Posted by: , Posted on: - Categories: PublicPolicyDesign, Thought leadership

A photo of a person designing a public service.

Have you ever felt frustrated when using a service? Rolled your eyes after trying to do something online, having to phone up and hearing the message telling you to look online? Got that sinking feeling when you’ve filled out every box but the continue button is still greyed out? Suddenly realised it’s going to take longer than you thought, when you’ve typed the whole problem out but the chatbot says “sorry, I can’t help with that”? Even though there are lots of services out there with smooth user journeys and great customer experience, a common part of daily life is navigating through services that seem to put obstacles between you and the thing that you need.

Bad service design can do much more damage than making us annoyed. I recently helped an elderly person who had got locked out of their phone. There was a time constraint and extra pressure: they were just about to catch a Eurostar train, but had lost access to their e-tickets. The situation caused the person to go into an anxiety spiral. They were beating themselves up, repeating “I’m so stupid”. The level of distress caused by this mistake might seem silly to you, but it was genuinely felt by that person.

Public service design should do no harm

There is a feedback loop between a person’s emotional state and the person or thing they are reacting to. The feelings sparked by the original event or the design of the thing affect how the person behaves next. In this case, the person’s distress caused them to mix up their passwords, making the problem worse. The design of the recovery process was insufficient to calm them down or direct them to a simple resolution, so things continued to spiral. That design could be characterised as an active factor in that person’s distress.

Not only does design have a significant impact upon the happiness of the people who interact with it, it also significantly contributes to the likelihood that the desired outcome will materialise. In the world of commerce this is well understood, with designers fine-tuning websites, products and offers (and emotional experiences) so that customers conclude that the benefits of buying the product will outweigh the cost.

In the public sector, design is arguably far more important and far less well understood. Why? Monopoly power. Where there is no choice of provider, the design of the only permitted pathway is critical, but there is no incentive to make it great. After all, everyone has to use the thing whether they like it or not. Unless the people designing public services spend time with their users (and non-users), the monopoly means they only infrequently glimpse the behaviours that result from poor designing: avoidance, denial, inaccurate information, false declarations and failure demand. If users do end up managing to successfully complete the transaction, their irritation, confusion, shame and distress along the way is invisible.

Public services should expressly drive the outcomes they aim to achieve, and they should ‘do no harm’ to the citizens they aim to serve. That’s uncontroversial. So why are we not systematically using the discipline of design to minimise individual distress and the counterproductive behaviours that flow from it?

Designing against distress

There has been a lot of work done in recent years on designing for accessibility, with leading organisations emphasising how good design can help people navigate services in particular circumstances from using assistive technologies to looking at a screen in a sunny park. I want to propose a similar approach to designing to prevent distress.
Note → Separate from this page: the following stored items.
-- ==== Sys2Proof/Laws/Octets.lean ====
section
/-! SUPPORT. Numbers as octets and back, in both byte orders. -/

namespace Sys2Proof.Laws

open Sys2Proof Sys2Proof.Machine

@[simp] theorem leBytes_length (n v : Nat) : (leBytes n v).length = n := by
  induction n generalizing v with
  | zero => rfl
  | succ n ih => simp [leBytes, ih]

@[simp] theorem beBytes_length (n v : Nat) : (beBytes n v).length = n := by simp [beBytes]

@[simp] theorem pathNum_length (p : Path) (n v : Nat) : (pathNum p n v).length = n := by
  unfold pathNum
  split <;> simp

theorem ofLe_leBytes (n v : Nat) : ofLe (leBytes n v) = v % 256 ^ n := by
  induction n generalizing v with
  | zero => simp [leBytes, ofLe, Nat.mod_one]
  | succ n ih =>
    have hp : 256 ^ (n + 1) = 256 * 256 ^ n := by rw [Nat.pow_succ, Nat.mul_comm]
    simp only [leBytes, ofLe, ih, BitVec.toNat_ofNat]
    rw [hp, Nat.mod_mul]

/-- A number that a path carries is read back, cut to its octets. -/
theorem pathNat_pathNum (p : Path) (n v : Nat) : pathNat p (pathNum p n v) = v % 256 ^ n := by
  unfold pathNat pathNum
  split
  · simp [ofBe, beBytes, ofLe_leBytes]
  · exact ofLe_leBytes n v

/-- The head of a string that begins with a number of `n` octets. -/
theorem take_pathNum (p : Path) (n v : Nat) (bs : Octets) : (pathNum p n v ++ bs).take n = pathNum p n v := by
  rw [List.take_append_of_le_length (by simp)]
  exact List.take_of_length_le (by simp)

/-- The rest of a string that begins with a number of `n` octets. -/
theorem drop_pathNum (p : Path) (n v : Nat) (bs : Octets) : (pathNum p n v ++ bs).drop n = bs := by
  rw [List.drop_append_of_le_length (by simp), List.drop_of_length_le (by simp)]
  rfl

end Sys2Proof.Laws
end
I’ve chosen this term because it is widely understood to cover a range of experiences from trauma to light upset.

Reflecting on my example of an elderly person’s experience of becoming distressed by a bad user experience, I started thinking about Maslow’s hierarchy of needs. You may recognise the pyramid, which offers a model for how people react to situations. If people are hungry, they can’t think about anything except their hunger. This spills over into their behaviour: they might steal food to satisfy that hunger. The need is overriding things that would, if it wasn’t for the need, be considered very important, like morality or honesty.

Maslow used a pyramid structure to illustrate the hierarchy: at the bottom are the needs that, if unmet, have the most detrimental impact. The top of the pyramid shows the desirable state where none of the basic needs are lacking. Since its conception, this model has helped people understand the drivers of behaviour in the context of what an individual is experiencing.
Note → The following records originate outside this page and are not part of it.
/-! ### `bumpSat` -/

@[simp] theorem bumpSat_octs (ix sub n : Nat) : (s.bumpSat ix sub n).octs = s.octs := rfl
@[simp] theorem bumpSat_forced (ix sub n : Nat) : (s.bumpSat ix sub n).forced = s.forced := rfl
@[simp] theorem bumpSat_forcedOcts (ix sub n : Nat) : (s.bumpSat ix sub n).forcedOcts = s.forcedOcts := rfl
@[simp] theorem bumpSat_ns (ix sub n : Nat) : (s.bumpSat ix sub n).ns = s.ns := rfl
@[simp] theorem bumpSat_tbu (ix sub n : Nat) : (s.bumpSat ix sub n).tbu = s.tbu := rfl
@[simp] theorem bumpSat_wpu (ix sub n : Nat) : (s.bumpSat ix sub n).wpu = s.wpu := rfl
@[simp] theorem bumpSat_psc (ix sub n : Nat) : (s.bumpSat ix sub n).psc = s.psc := rfl
@[simp] theorem bumpSat_cpt (ix sub n : Nat) : (s.bumpSat ix sub n).cpt = s.cpt := rfl
@[simp] theorem bumpSat_iplIn (ix sub n : Nat) : (s.bumpSat ix sub n).iplIn = s.iplIn := rfl
@[simp] theorem bumpSat_ipl (ix sub n : Nat) : (s.bumpSat ix sub n).ipl = s.ipl := rfl
@[simp] theorem bumpSat_pipes (ix sub n : Nat) : (s.bumpSat ix sub n).pipes = s.pipes := rfl
@[simp] theorem bumpSat_spare (ix sub n : Nat) : (s.bumpSat ix sub n).spare = s.spare := rfl
@[simp] theorem bumpSat_stx (ix sub n : Nat) : (s.bumpSat ix sub n).stx = s.stx := rfl
@[simp] theorem bumpSat_brd (ix sub n : Nat) : (s.bumpSat ix sub n).brd = s.brd := rfl
@[simp] theorem bumpSat_dmc (ix sub n : Nat) : (s.bumpSat ix sub n).dmc = s.dmc := rfl
@[simp] theorem bumpSat_dram (ix sub n : Nat) : (s.bumpSat ix sub n).dram = s.dram := rfl
@[simp] theorem bumpSat_cde (ix sub n : Nat) : (s.bumpSat ix sub n).cde = s.cde := rfl
@[simp] theorem bumpSat_mre (ix sub n : Nat) : (s.bumpSat ix sub n).mre = s.mre := rfl
@[simp] theorem bumpSat_seg (ix sub n : Nat) : (s.bumpSat ix sub n).seg = s.seg := rfl
@[simp] theorem bumpSat_cls (ix sub n : Nat) : (s.bumpSat ix sub n).cls = s.cls := rfl
@[simp] theorem bumpSat_hrb (ix sub n : Nat) : (s.bumpSat ix sub n).hrb = s.hrb := rfl
@[simp] theorem bumpSat_dma (ix sub n : Nat) : (s.bumpSat ix sub n).dma = s.dma := rfl
@[simp] theorem bumpSat_pfc (ix sub n : Nat) : (s.bumpSat ix sub n).pfc = s.pfc := rfl
@[simp] theorem bumpSat_tbuUnit (ix sub n : Nat) : (s.bumpSat ix sub n).tbuUnit = s.tbuUnit := rfl
@[simp] theorem bumpSat_fnp (ix sub n : Nat) : (s.bumpSat ix sub n).fnp = s.fnp := rfl
@[simp] theorem bumpSat_cal (ix sub n : Nat) : (s.bumpSat ix sub n).cal = s.cal := rfl
@[simp] theorem bumpSat_mon (ix sub n : Nat) : (s.bumpSat ix sub n).mon = s.mon := rfl
@[simp] theorem bumpSat_bst (ix sub n : Nat) : (s.bumpSat ix sub n).bst = s.bst := rfl
@[simp] theorem bumpSat_evf (ix sub n : Nat) : (s.bumpSat ix sub n).evf = s.evf := rfl
@[simp] theorem bumpSat_queues (ix sub n : Nat) : (s.bumpSat ix sub n).queues = s.queues := rfl
@[simp] theorem bumpSat_pcie (ix sub n : Nat) : (s.bumpSat ix sub n).pcie = s.pcie := rfl
@[simp] theorem bumpSat_power (ix sub n : Nat) : (s.bumpSat ix sub n).power = s.power := rfl
@[simp] theorem bumpSat_flash (ix sub n : Nat) : (s.bumpSat ix sub n).flash = s.flash := rfl
@[simp] theorem bumpSat_sessions (ix sub n : Nat) : (s.bumpSat ix sub n).sessions = s.sessions := rfl
@[simp] theorem bumpSat_assocs (ix sub n : Nat) : (s.bumpSat ix sub n).assocs = s.assocs := rfl
@[simp] theorem bumpSat_nextAssoc (ix sub n : Nat) : (s.bumpSat ix sub n).nextAssoc = s.nextAssoc := rfl
@[simp] theorem bumpSat_mailboxes (ix sub n : Nat) : (s.bumpSat ix sub n).mailboxes = s.mailboxes := rfl
@[simp] theorem bumpSat_groupAnswers (ix sub n : Nat) : (s.bumpSat ix sub n).groupAnswers = s.groupAnswers := rfl
@[simp] theorem bumpSat_badObjects (ix sub n : Nat) : (s.bumpSat ix sub n).badObjects = s.badObjects := rfl
@[simp] theorem bumpSat_cut (ix sub n : Nat) : (s.bumpSat ix sub n).cut = s.cut := rfl
@[simp] theorem bumpSat_out (ix sub n : Nat) : (s.bumpSat ix sub n).out = s.out := rfl
@[simp] theorem bumpSat_free (ix sub n : Nat) : (s.bumpSat ix sub n).free = s.free := rfl
@[simp] theorem bumpSat_pending (ix sub n : Nat) : (s.bumpSat ix sub n).pending = s.pending := rfl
I propose a hierarchy of emotional needs in relation to services. Unlike Maslow’s needs, which apply to an individual in a particular situation, these needs specifically relate to an interaction/ transaction that an individual is experiencing with another party such as a private company, public servant or other service provider.
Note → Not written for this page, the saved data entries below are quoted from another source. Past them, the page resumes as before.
theorem writeEffect_evf (s : State) {w : WriteCall} (h : w.ix / 0x400 = 10) (h8 : ¬ w.ix % 0x400 < 8) :
    s.writeEffect w = s.writeEvf w := by
  unfold State.writeEffect; simp [h, h8]

theorem writeEffect_cpt (s : State) {w : WriteCall} (h : w.ix / 0x400 = 12) (h8 : ¬ w.ix % 0x400 < 8) :
    s.writeEffect w = s.writeCpt w := by
  unfold State.writeEffect; simp [h, h8]

theorem writeEffect_ipl (s : State) {w : WriteCall} (h : w.ix / 0x400 = 13) (h8 : ¬ w.ix % 0x400 < 8) :
    s.writeEffect w = s.writeIpl w := by
  unfold State.writeEffect; simp [h, h8]

theorem writeEffect_stx (s : State) {w : WriteCall} (h : w.ix / 0x400 = 14) (h8 : ¬ w.ix % 0x400 < 8) :
    s.writeEffect w = s.writeStx w := by
  unfold State.writeEffect; simp [h, h8]

theorem writeEffect_brd (s : State) {w : WriteCall} (h : w.ix / 0x400 = 15) (h8 : ¬ w.ix % 0x400 < 8) :
    s.writeEffect w = s.writeBrd w := by
  unfold State.writeEffect; simp [h, h8]

theorem writeEffect_mre (s : State) {w : WriteCall} (h : w.ix / 0x400 = 16) (h8 : ¬ w.ix % 0x400 < 8) :
    s.writeEffect w = s.writeMre w := by
  unfold State.writeEffect; simp [h, h8]

theorem writeEffect_cde (s : State) {w : WriteCall} (h : w.ix / 0x400 = 17) (h8 : ¬ w.ix % 0x400 < 8) :
    s.writeEffect w = s.writeCde w := by
  unfold State.writeEffect; simp [h, h8]

theorem writeEffect_seg (s : State) {w : WriteCall} (h : w.ix / 0x400 = 18) (h8 : ¬ w.ix % 0x400 < 8) :
    s.writeEffect w = s.writeSeg w := by
  unfold State.writeEffect; simp [h, h8]

theorem writeEffect_cls (s : State) {w : WriteCall} (h : w.ix / 0x400 = 19) (h8 : ¬ w.ix % 0x400 < 8) :
    s.writeEffect w = s.writeCls w := by
  unfold State.writeEffect; simp [h, h8]

theorem writeEffect_pfc (s : State) {w : WriteCall} (h : w.ix / 0x400 = 20) (h8 : ¬ w.ix % 0x400 < 8) :
    s.writeEffect w = s.writePfc w := by
  unfold State.writeEffect; simp [h, h8]

theorem writeEffect_dlv (s : State) {w : WriteCall} (h : w.ix / 0x400 = 22) (h8 : ¬ w.ix % 0x400 < 8) :
    s.writeEffect w = s.writeDlv w := by
  unfold State.writeEffect; simp [h, h8]

theorem writeEffect_dmc (s : State) {w : WriteCall} (h : w.ix / 0x400 = 23) (h8 : ¬ w.ix % 0x400 < 8) :
    s.writeEffect w = s.writeDmc w := by
  unfold State.writeEffect; simp [h, h8]

theorem writeEffect_net (s : State) {w : WriteCall} (h : w.ix / 0x400 = 24) (h8 : ¬ w.ix % 0x400 < 8) :
    s.writeEffect w = s.writeNet w := by
  unfold State.writeEffect; simp [h, h8]

theorem writeEffect_cal (s : State) {w : WriteCall} (h : w.ix / 0x400 = 25) (h8 : ¬ w.ix % 0x400 < 8) :
    s.writeEffect w = s.writeCal w := by
  unfold State.writeEffect; simp [h, h8]

theorem writeEffect_bst (s : State) {w : WriteCall} (h : w.ix / 0x400 = 26) (h8 : ¬ w.ix % 0x400 < 8) :
    s.writeEffect w = s.writeBst w := by
  unfold State.writeEffect; simp [h, h8]

theorem writeEffect_mon (s : State) {w : WriteCall} (h : w.ix / 0x400 = 27) (h8 : ¬ w.ix % 0x400 < 8) :
    s.writeEffect w = s.writeMon w := by
  unfold State.writeEffect; simp [h, h8]

theorem writeEffect_pmc (s : State) {w : WriteCall} (h : w.ix / 0x400 = 28) (h8 : ¬ w.ix % 0x400 < 8) :
    s.writeEffect w = s.writePmc w := by
  unfold State.writeEffect; simp [h, h8]

theorem writeEffect_upd (s : State) {w : WriteCall} (h : w.ix / 0x400 = 30) (h8 : ¬ w.ix % 0x400 < 8) :
    s.writeEffect w = s.writeUpd w := by
  unfold State.writeEffect; simp [h, h8]

/-- An answer that follows a granted write: the state is the effect's but for the stored answer, the output, the mailboxes and the frames
counted. -/
structure Answered (s u t : State) (r : Req) : Prop where
  same : t = { u with regs := t.regs, sessions := t.sessions, out := t.out, mailboxes := t.mailboxes }
  counted : ∀ ix sub, key ix sub ∉ pathCounters r.path → t.rd ix sub = u.rd ix sub
  answers : (∃ before : List Output, u.out = s.out ++ before) → s.Answers t r 0x11 .ok []

theorem answered_respond (s u : State) (r : Req) (hr : u.power.resetDue = false) :
    Answered s u
      (((store u r { opcode := 0x11, status := 0, payload := [] }).respond r.path r.session.toNat r.seq.toNat
        { opcode := 0x11, status := 0, payload := [] }).afterRequest) r := by
  have h : ((store u r { opcode := 0x11, status := 0, payload := [] }).respond r.path r.session.toNat r.seq.toNat
        { opcode := 0x11, status := 0, payload := [] }).power.resetDue = false := by rw [respond_power]; exact hr
  unfold State.afterRequest
  rw [h, if_neg (by decide)]
  constructor
  · rw [(respond_only (store u r _) r.path r.session.toNat r.seq.toNat _).same]; rfl
  · intro ix sub hk
    rw [respond_rd _ _ _ _ _ hk]; rfl
  · intro hu
    exact answers_of_respond (c := .ok) hu

end Sys2Proof.Laws
end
A diagram showing desirable states and deficient states.
A hierarchy of emotional needs

My model identifies four deficient states. The state at the top of the pyramid cannot be reached if any of the deficiencies exist. Each deficiency has an emotional impact, in that the person’s wellbeing is reduced. It also causes a behavioural impact that has consequences for the individual, anyone they might be interacting with and the desired outcome of the interaction. The model ranks the states by the ‘average’ emotional impact, from least to most harmful. However, this is a generalisation. People experience setbacks differently, and they react differently. Importantly, the behaviours that stem from the different types of distress might be the same – for example, both a person who is frustrated and a person who is scared might completely disengage from the interaction. In all these deficient states, the service is not serving the person: it’s actually harming them

Perhaps it feels like common sense that services are designed in relation to the state that the average user is in when they first access the service, particularly if it’s a question of a difficult life event. By and large that’s true. Emergency call handlers are trained in how to guide people through unsafe situations. Volunteers for helplines know that their callers are likely to be distressed. However, it is often the case that after that ‘front door’, the service stops reducing or preventing distress, and in some cases adds new burdens and trauma, which has consequences for how people behave as they move through that journey.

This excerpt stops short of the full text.